→ Task item:
Print exactly what the entries say, line by line, from the first line down to the one with "theorem accepted_mask (k", inclusive.

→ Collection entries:
-- ==== Sys2Proof/Tests/WitnessJ.lean ====
section
/-! SUPPORT. States and operands that meet the hypotheses of the statements, part J. -/

namespace Sys2Proof.Tests.WitnessJ

open Sys2Proof Sys2Proof.Machine Sys2Proof.Tests

set_option maxRecDepth 100000
set_option Elab.async false
set_option linter.unusedVariables false
set_option linter.unreachableTactic false
set_option linter.unusedTactic false
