theorem accepted_cue {r : RegRow} (hr : r ∈ [rCUE_MHI, rCUE_MLO, rCUE_TPL]) : d.rd r p q = c.rd r p q := by
  have hcue : ∀ p kid : Fin 2, ∀ q : Fin 32, ∀ r ∈ [rCUE_MHI, rCUE_MLO, rCUE_TPL], r.addr p q ∉ acceptRegs p kid := by decide
  exact accepted_rd h (hcue p kid q r hr)

theorem accepted_mask (k : Nat) : d.cueMask p q k = c.cueMask p q k :=
  cueMask_congr (fun r hr => accepted_cue h (by simp only [List.mem_cons] at hr ⊢; tauto)) k

theorem accepted_full (n k : Nat) : d.bankFull p q n k = c.bankFull p q n k := by
  rw [Chip.bankFull, accepted_mask h, accepted_queue h, Chip.bankFull]

theorem accepted_ents (ws : List Word) (ts k : Nat) : d.bankEnts p q ws ts k = c.bankEnts p q ws ts k := by
  rw [Chip.bankEnts, accepted_mask h, accepted_queue h, Chip.bankEnts]

theorem accepted_on : d.rb rCUE_MHI p q 31 = c.rb rCUE_MHI p q 31 := by
  rw [Chip.rb, accepted_cue h (by simp), Chip.rb]

theorem accepted_words (seq : BitVec 32) (arg : Option Word) : d.cueWords p q seq arg = c.cueWords p q seq arg := by
  have hmhi : d.rb rCUE_MHI p q 30 = c.rb rCUE_MHI p q 30 := by rw [Chip.rb, accepted_cue h (by simp), Chip.rb]
  unfold Chip.cueWords
  rw [hmhi, accepted_cue h (by simp)]

theorem accepted_counts : d.rd rURG_CNT p 0 = c.rd rURG_CNT p 0 + 1 ∧ d.rd rURG_CNT p 6 = c.rd rURG_CNT p 6 + if c.urgBurst p = true then 1 else 0 := by
  have hrx : ∀ p kid : Fin 2, rURG_CNT.addr p 0 ∉ [rURG_LASTSEQ.addr p kid, rURG_CNT.addr p 6] := by decide
  have hgap : ∀ p : Fin 2, rURG_GAP.addr p 0 ≠ rURG_CNT.addr p 0 := by decide
  have hburst : (c.dlcTaken p t).urgBurst p = c.urgBurst p := by
    have hrf : (c.dlcTaken p t).rf rURG_GAP p 0 15 0 = c.rf rURG_GAP p 0 15 0 := by
      rw [Chip.rf, Chip.dlcTaken, Chip.urgCnt, Chip.inc, Chip.rd_wr_other _ _ (hgap p), Chip.rd_setMac, ← Chip.rf]
    rw [urgBurst_eq, urgBurst_eq, hrf]
    rfl
  have hsix : (c.dlcTaken p t).rd rURG_CNT p 6 = c.rd rURG_CNT p 6 := by
    rw [Chip.dlcTaken, urgCnt_other _ p (by decide), Chip.rd_setMac]
  rw [h, Chip.cueAccepted, cueTaken_burst, (cueTaken_keeps ..).rd (hrx p kid), dlcTaken_counted, hburst, hsix]
  exact ⟨rfl, rfl⟩

end Accepted

/-- The words of a cue's insert. -/
theorem cueWords_eq (c : Chip) {seq : Nat} (hseq : seq < 2 ^ 32) (hflags : (b.getD 3 0).toNat < 2) :
    c.cueWords p q (BitVec.ofNat 32 seq) (cueArg b) = if (b.getD 3 0).toNat = 1 ∧ c.rb rCUE_MHI p q 30 = true
      then [setFld (setFld (c.rd rCUE_TPL p q) 15 8 seq) 3 2 1, BitVec.ofNat 32 (beNat (slice b 12 4))]
      else [setFld (setFld (c.rd rCUE_TPL p q) 15 8 seq) 3 2 0] := by
  have hword : (BitVec.ofNat 32 seq).toNat = seq := Nat.mod_eq_of_lt hseq
  have hbit : (b.getD 3 0).getLsbD 0 = decide ((b.getD 3 0).toNat = 1) := by
    rw [BitVec.getLsbD, Nat.testBit_zero]
    exact decide_eq_decide.mpr (by omega)
  rw [Chip.cueWords.eq_def, cueArg, hword, hbit]
  by_cases h1 : (b.getD 3 0).toNat = 1
  · cases hon : c.rb rCUE_MHI p q 30 with
    | true => rw [decide_eq_true h1, if_pos rfl, if_pos ⟨h1, rfl⟩]; rfl
    | false => rw [decide_eq_true h1, if_pos rfl, if_neg (by simp)]; rfl
  · rw [decide_eq_false h1, if_neg Bool.false_ne_true, if_neg (fun h => h1 h.1)]
    rfl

→ Output for this task:
-- ==== Sys2Proof/Tests/WitnessJ.lean ====
section
/-! SUPPORT. States and operands that meet the hypotheses of the statements, part J. -/

namespace Sys2Proof.Tests.WitnessJ

open Sys2Proof Sys2Proof.Machine Sys2Proof.Tests

set_option maxRecDepth 100000
set_option Elab.async false
set_option linter.unusedVariables false
set_option linter.unreachableTactic false
set_option linter.unusedTactic false
theorem accepted_cue {r : RegRow} (hr : r ∈ [rCUE_MHI, rCUE_MLO, rCUE_TPL]) : d.rd r p q = c.rd r p q := by
  have hcue : ∀ p kid : Fin 2, ∀ q : Fin 32, ∀ r ∈ [rCUE_MHI, rCUE_MLO, rCUE_TPL], r.addr p q ∉ acceptRegs p kid := by decide
  exact accepted_rd h (hcue p kid q r hr)

theorem accepted_mask (k : Nat) : d.cueMask p q k = c.cueMask p q k :=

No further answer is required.